*Saved data entries*:
-- ==== Sys2Proof/Laws/State.lean ====
section
/-! SUPPORT. What each update of the state leaves as it was, field by field, and what it reads back: true by unfolding one record update, so
that no later proof unfolds one. -/

namespace Sys2Proof.Machine

variable (s : State) (i j : Nat)

/-! ### `hosts` -/

@[simp] theorem modHost_eq (f : HostSt → HostSt) : s.modHost i f = s.setHost i (f (s.host i)) := rfl
theorem setHost_host (x : HostSt) : (s.setHost i x).host j = if j = i then x else s.host j := Tab.get_set _ _ _ _
@[simp] theorem setHost_host_self (x : HostSt) : (s.setHost i x).host i = x := Tab.get_set_self _ _ _
@[simp] theorem setHost_pending' (x : HostSt) : (s.setHost i x).pending = s.pending := rfl
@[simp] theorem setHost_tick' (x : HostSt) : (s.setHost i x).tick = s.tick := rfl
@[simp] theorem setHost_sub' (x : HostSt) : (s.setHost i x).sub = s.sub := rfl
@[simp] theorem setHost_provisioned' (x : HostSt) : (s.setHost i x).provisioned = s.provisioned := rfl
@[simp] theorem setHost_free' (x : HostSt) : (s.setHost i x).free = s.free := rfl
@[simp] theorem setHost_regs' (x : HostSt) : (s.setHost i x).regs = s.regs := rfl
@[simp] theorem setHost_applied' (x : HostSt) : (s.setHost i x).applied = s.applied := rfl
@[simp] theorem setHost_mem' (x : HostSt) : (s.setHost i x).mem = s.mem := rfl
@[simp] theorem setHost_turn' (x : HostSt) : (s.setHost i x).turn = s.turn := rfl
@[simp] theorem setHost_sessionNo' (x : HostSt) : (s.setHost i x).sessionNo = s.sessionNo := rfl
@[simp] theorem setHost_out' (x : HostSt) : (s.setHost i x).out = s.out := rfl
@[simp] theorem setHost_hp1Ibi' (x : HostSt) : (s.setHost i x).hp1Ibi = s.hp1Ibi := rfl
@[simp] theorem setHost_log' (x : HostSt) : (s.setHost i x).log = s.log := rfl
@[simp] theorem setHost_logSat' (x : HostSt) : (s.setHost i x).logSat = s.logSat := rfl
@[simp] theorem setHost_fenced' (x : HostSt) : (s.setHost i x).fenced = s.fenced := rfl
@[simp] theorem setHost_runs' (x : HostSt) : (s.setHost i x).runs = s.runs := rfl
@[simp] theorem setHost_check' (x : HostSt) : (s.setHost i x).check = s.check := rfl
@[simp] theorem setHost_snap' (x : HostSt) : (s.setHost i x).snap = s.snap := rfl
@[simp] theorem setHost_groups' (x : HostSt) : (s.setHost i x).groups = s.groups := rfl
@[simp] theorem setHost_targets' (x : HostSt) : (s.setHost i x).targets = s.targets := rfl
@[simp] theorem setHost_srcs' (x : HostSt) : (s.setHost i x).srcs = s.srcs := rfl
@[simp] theorem setHost_sluices' (x : HostSt) : (s.setHost i x).sluices = s.sluices := rfl
@[simp] theorem setHost_pins' (x : HostSt) : (s.setHost i x).pins = s.pins := rfl
@[simp] theorem setHost_evq' (x : HostSt) : (s.setHost i x).evq = s.evq := rfl
@[simp] theorem setHost_wave' (x : HostSt) : (s.setHost i x).wave = s.wave := rfl
@[simp] theorem setHost_jobs' (x : HostSt) : (s.setHost i x).jobs = s.jobs := rfl
@[simp] theorem setHost_chans' (x : HostSt) : (s.setHost i x).chans = s.chans := rfl
@[simp] theorem setHost_ports' (x : HostSt) : (s.setHost i x).ports = s.ports := rfl
@[simp] theorem setHost_afe' (x : HostSt) : (s.setHost i x).afe = s.afe := rfl
@[simp] theorem setHost_twr' (x : HostSt) : (s.setHost i x).twr = s.twr := rfl
@[simp] theorem setHost_cry' (x : HostSt) : (s.setHost i x).cry = s.cry := rfl
@[simp] theorem setHost_svc' (x : HostSt) : (s.setHost i x).svc = s.svc := rfl
@[simp] theorem setHost_pan' (x : HostSt) : (s.setHost i x).pan = s.pan := rfl
@[simp] theorem setHost_time' (x : HostSt) : (s.setHost i x).time = s.time := rfl
@[simp] theorem setHost_launches' (x : HostSt) : (s.setHost i x).launches = s.launches := rfl
@[simp] theorem setHost_timers' (x : HostSt) : (s.setHost i x).timers = s.timers := rfl
@[simp] theorem setHost_slt' (x : HostSt) : (s.setHost i x).slt = s.slt := rfl
@[simp] theorem setHost_rf' (x : HostSt) : (s.setHost i x).rf = s.rf := rfl
@[simp] theorem setHost_doms' (x : HostSt) : (s.setHost i x).doms = s.doms := rfl
@[simp] theorem setHost_ldg' (x : HostSt) : (s.setHost i x).ldg = s.ldg := rfl
@[simp] theorem setHost_pln' (x : HostSt) : (s.setHost i x).pln = s.pln := rfl
@[simp] theorem setHost_store' (x : HostSt) : (s.setHost i x).store = s.store := rfl
@[simp] theorem setHost_life' (x : HostSt) : (s.setHost i x).life = s.life := rfl
@[simp] theorem setHost_cal' (x : HostSt) : (s.setHost i x).cal = s.cal := rfl
@[simp] theorem setHost_pwr' (x : HostSt) : (s.setHost i x).pwr = s.pwr := rfl
@[simp] theorem setHost_target (x : HostSt) : (s.setHost i x).target j = s.target j := rfl
@[simp] theorem setHost_src (x : HostSt) : (s.setHost i x).src j = s.src j := rfl
@[simp] theorem setHost_sluice (x : HostSt) : (s.setHost i x).sluice j = s.sluice j := rfl
@[simp] theorem setHost_pin (x : HostSt) : (s.setHost i x).pin j = s.pin j := rfl
@[simp] theorem setHost_chan (x : HostSt) : (s.setHost i x).chan j = s.chan j := rfl
@[simp] theorem setHost_port (x : HostSt) : (s.setHost i x).port j = s.port j := rfl
@[simp] theorem setHost_launch (x : HostSt) : (s.setHost i x).launch j = s.launch j := rfl
@[simp] theorem setHost_timer (x : HostSt) : (s.setHost i x).timer j = s.timer j := rfl
@[simp] theorem setHost_dom (x : HostSt) : (s.setHost i x).dom j = s.dom j := rfl
@[simp] theorem setHost_twrCh (x : HostSt) : (s.setHost i x).twrCh j = s.twrCh j := rfl
@[simp] theorem setHost_pre (x : HostSt) : (s.setHost i x).pre j = s.pre j := rfl
@[simp] theorem setHost_seed (x : HostSt) : (s.setHost i x).seed j = s.seed j := rfl
@[simp] theorem setHost_svcInst (x : HostSt) : (s.setHost i x).svcInst j = s.svcInst j := rfl
@[simp] theorem setHost_orient (x : HostSt) : (s.setHost i x).orient j = s.orient j := rfl
@[simp] theorem setHost_trend (x : HostSt) : (s.setHost i x).trend j = s.trend j := rfl
@[simp] theorem setHost_mach (x : HostSt) : (s.setHost i x).mach j = s.mach j := rfl
@[simp] theorem setHost_wear (x : HostSt) : (s.setHost i x).wear j = s.wear j := rfl
@[simp] theorem setHost_wakeHost (x : HostSt) : (s.setHost i x).wakeHost j = s.wakeHost j := rfl
@[simp] theorem setHost_stream (x : HostSt) : (s.setHost i x).stream j = s.stream j := rfl
@[simp] theorem setHost_tb (x : HostSt) : (s.setHost i x).tb j = s.tb j := rfl
@[simp] theorem setHost_link (x : HostSt) : (s.setHost i x).link j = s.link j := rfl
@[simp] theorem setHost_peer (x : HostSt) : (s.setHost i x).peer j = s.peer j := rfl
@[simp] theorem setHost_legLink (x : HostSt) : (s.setHost i x).legLink j = s.legLink j := rfl
@[simp] theorem setHost_remote (x : HostSt) : (s.setHost i x).remote j = s.remote j := rfl
@[simp] theorem setHost_rfBuf (x : HostSt) : (s.setHost i x).rfBuf j = s.rfBuf j := rfl
@[simp] theorem setHost_meter (x : HostSt) : (s.setHost i x).meter j = s.meter j := rfl
@[simp] theorem setHost_epochNow (x : HostSt) : (s.setHost i x).epochNow j = s.epochNow j := rfl
@[simp] theorem setHost_epochPrev (x : HostSt) : (s.setHost i x).epochPrev j = s.epochPrev j := rfl
@[simp] theorem setHost_patch (x : HostSt) : (s.setHost i x).patch j = s.patch j := rfl
@[simp] theorem setHost_unit (x : HostSt) : (s.setHost i x).unit j = s.unit j := rfl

*What to do*: Return, word for word, the lines of the data above from the line with "s.life := rfl" through the line with "s.pwr := rfl", inclusive.

*Task output*:
@[simp] theorem setHost_life' (x : HostSt) : (s.setHost i x).life = s.life := rfl
@[simp] theorem setHost_cal' (x : HostSt) : (s.setHost i x).cal = s.cal := rfl
@[simp] theorem setHost_pwr' (x : HostSt) : (s.setHost i x).pwr = s.pwr := rfl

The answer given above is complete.